В этой взрывоопасной обстановке, вызванной подозрительным и неприязненным отношением мусульман к иноверцам, легковозбудимая толпа городских низов легко поддавалась на призывы к мятежу против них. Более того, пребывание французов в Египте нарушило баланс в отношениях между мусульманским и немусульманским населением Египта{180}
- не случайно восстания против оккупантов проходили под антихристианскими лозунгами, и начинались с погромов домов коптов, сирийцев и европейцев. Устоявшиеся веками правила, на основе которых происходило межконфессиональное взаимодействие, стали нарушаться. Мусульмане всегда находились в привилегированном положении, но с приходом французов часть населения, не исповедавшая ислам, почувствовала относительную свободу, и стала нарушать ранее принятые нормы.
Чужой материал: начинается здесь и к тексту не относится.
-- ==== Sys2Proof/Machine/Sha.lean ====
section
/-!
DEFINITION. SHA-256 and HMAC-SHA-256, which the privileged handshake (02, M_h and M_d) and the digest of
OTP records (R93) use. FIPS 180-4 and RFC 2104 give the functions; the manual names them.
-/
namespace Sys2Proof.Machine

/-- Whether no number but 1 and itself divides a number. -/
def isPrime (n : Nat) : Bool := decide (2 ≤ n) && (List.range n).all fun d => decide (d < 2) || decide (n % d ≠ 0)

/-- The largest number below `x + 2 ^ n`, from `x` on, whose `k`-th power does not exceed `t`, bit by bit from the top. -/
def rootFrom (k t : Nat) : Nat → Nat → Nat
  | 0, x => x
  | n + 1, x => rootFrom k t n (if (x + 2 ^ n) ^ k ≤ t then x + 2 ^ n else x)

/-- The first 32 bits of the fractional part of the `k`-th root of a number below 343. -/
def rootBits (k p : Nat) : Nat := rootFrom k (p * 2 ^ (32 * k)) 35 0 % 2 ^ 32

/-- The round constants: the fractional parts of the cube roots of the primes up to 311, which are 64. -/
def shaK : List Nat := ((List.range 312).filter isPrime).map (rootBits 3)

/-- Rotation right of a 32-bit number. -/
def rotr32 (x n : Nat) : Nat := (x / 2 ^ n + x % 2 ^ n * 2 ^ (32 - n)) % 2 ^ 32

/-- Three numbers combined bit by bit without carry. -/
def xor3 (a b c : Nat) : Nat := Nat.xor (Nat.xor a b) c

/-- The eight working words; they start as the fractional parts of the square roots of the first eight primes. -/
structure Sha where
  a : Nat := rootBits 2 2
  b : Nat := rootBits 2 3
  c : Nat := rootBits 2 5
  d : Nat := rootBits 2 7
  e : Nat := rootBits 2 11
  f : Nat := rootBits 2 13
  g : Nat := rootBits 2 17
  h : Nat := rootBits 2 19
  deriving DecidableEq, Repr

/-- One round with its constant and message word. -/
def shaRound (s : Sha) (k w : Nat) : Sha :=
  let ch := Nat.xor (Nat.land s.e s.f) (Nat.land (2 ^ 32 - 1 - s.e) s.g)
  let t1 := s.h + xor3 (rotr32 s.e 6) (rotr32 s.e 11) (rotr32 s.e 25) + ch + k + w
  let maj := xor3 (Nat.land s.a s.b) (Nat.land s.a s.c) (Nat.land s.b s.c)
  let t2 := xor3 (rotr32 s.a 2) (rotr32 s.a 13) (rotr32 s.a 22) + maj
  { a := (t1 + t2) % 2 ^ 32, b := s.a, c := s.b, d := s.c, e := (s.d + t1) % 2 ^ 32, f := s.e, g := s.f,
    h := s.g }

/-- The rounds over the constants; the window holds the last 16 message words, oldest first. -/
def shaRounds : Sha → List Nat → List Nat → Sha
  | s, _, [] => s
  | s, ws, k :: ks =>
    let w := nth 0 ws 0
    let w1 := nth 0 ws 1
    let w14 := nth 0 ws 14
    let s0 := xor3 (rotr32 w1 7) (rotr32 w1 18) (w1 / 2 ^ 3)
    let s1 := xor3 (rotr32 w14 17) (rotr32 w14 19) (w14 / 2 ^ 10)
    shaRounds (shaRound s k w) (ws.drop 1 ++ [(w + s0 + nth 0 ws 9 + s1) % 2 ^ 32]) ks

/-- The 32-bit words of a block. -/
def beWords : List Byte → Nat → List Nat
  | _, 0 => []
  | bs, n + 1 => beNat (bs.take 4) :: beWords (bs.drop 4) n

/-- One block of 64 bytes. -/
def shaBlock (s : Sha) (bs : List Byte) : Sha :=
  let r := shaRounds s (beWords bs 16) shaK
  let add := fun x y => (x + y) % 2 ^ 32
  { a := add s.a r.a, b := add s.b r.b, c := add s.c r.c, d := add s.d r.d, e := add s.e r.e,
    f := add s.f r.f, g := add s.g r.g, h := add s.h r.h }

/-- `n` blocks. -/
def shaBlocks : Sha → List Byte → Nat → Sha
  | s, _, 0 => s
  | s, bs, n + 1 => shaBlocks (shaBlock s (bs.take 64)) (bs.drop 64) n

/-- SHA-256 of a list of bytes. -/
def sha256 (bs : List Byte) : List Byte :=
  let n := (bs.length + 9 + 63) / 64
  let m := bs ++ [0x80#8] ++ zeros (64 * n - bs.length - 9) ++ beBytes (8 * bs.length) 8
  let s := shaBlocks {} m n
  beBytes s.a 4 ++ beBytes s.b 4 ++ beBytes s.c 4 ++ beBytes s.d 4 ++ beBytes s.e 4 ++ beBytes s.f 4 ++
    beBytes s.g 4 ++ beBytes s.h 4

/-- HMAC-SHA-256 with a key of 32 bytes. -/
def hmac256 (key msg : List Byte) : List Byte :=
  let k := padTo key 64
  let inner := sha256 (k.map (· ^^^ 0x36#8) ++ msg)
  sha256 (k.map (· ^^^ 0x5c#8) ++ inner)

end Sys2Proof.Machine
end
Однако французам было важно успокоить мусульманское население Египта и свести возможность мятежей к минимуму, поэтому оккупационные власти следили за тем, чтобы немусульмане открыто не нарушали налагавшиеся на них запреты. Например, христианам было вновь предписано носить чалму темных цветов, что являлось одним из правил на протяжении многих лет сосуществования ислама и христианства в Египте, и которое стало игнорироваться после прихода французов{181}.Повседневные отношения между оккупантами и местным населением после первого восстания обострились, французы стали более настороженно относится к мусульманам. После мятежа они, чтобы держаться вместе, поселились в домах поблизости друг от друга в квартале аль-Азбакийа, выселив оттуда местных жителей. По словам аль-Джабарти, «это было вызвано тем страхом, который французы [со времени восстания] испытывали перед мусульманами»{182}
. По этой же причине французы стали выходить на улицу только с оружием, хотя раньше они ходили по городу без него. Как свидетельствует хронист, «сейчас даже те из них, кто не носил с собой оружия, брали с собой в руки палку, хлыст или что-либо подобное. Они стали испытывать ненависть к мусульманам и остерегаться их»{183}. Со временем отношения с местным населением вошли в прежнее русло, хотя настороженность по отношению друг к другу сохранилась у обеих сторон.Однако антифранцузские настроения не покидали жителей и в полной мере проявились во время подготовки эвакуации французов и второго восстания в Каире: «Сердца стали наполняться радостью и счастьем по случаю изменения положения и освобождения страны из рук нечестивых»{184}
. Французы также «смотрели на жителей глазами, полными ненависти»{185} после очередного восстания.В этот период отношения между французами и местным населением, а также между христианами и мусульманами были очень напряженными. По словам аль-Джабарти, «христиане - копты и сирийцы оскорбляли мусульман, ругали их, били и забирали у них все, что хотели»{186}
. Французы также притесняли египтян и грабили их дома. После убийства главнокомандующего Клебера французы находились в таком отчаянии, что «у них была идея заколоть шпагами и христиан, и мусульман - убить их всех»{187}. Примечательно, что в этом порыве французов проявилось их отношение ко всем жителям Египта, вне зависимости от исповедуемой религии.Особенно отношения обострились после прихода к власти генерала Мену, несмотря на то, что тот старался проводить политику ориентированную скорее на мусульман - сам он женился на правоверной, принял ислам, и в диван при нем не входили религиозные меньшинства, к которым главнокомандующий к тому же испытывал личную неприязнь{188}
. Однако, по свидетельству аль-Джабарти, конфликты на повседневном уровне лишь усугубились: «Французы стали относиться к мусульманам еще с большим презрением и неприязнью. Жителям приходилось выносить различные унижения и оскорбления. Французы и их помощники и сторонники - местные христиане: копты, сирийцы и греки - унижали и оскорбляли их. Они заставляли жителей вставать при своем приближении и дошли до того, что когда кто-либо из высокопоставленных французов проходил по улице и какой-либо житель не вставал, то помощники высокопоставленного лица возвращались к этому человеку, хватали его, отводили в крепость, в тюрьму, в течение многих дней держали его там, избивали, а освобождали лишь по ходатайству знатных лиц»{189}.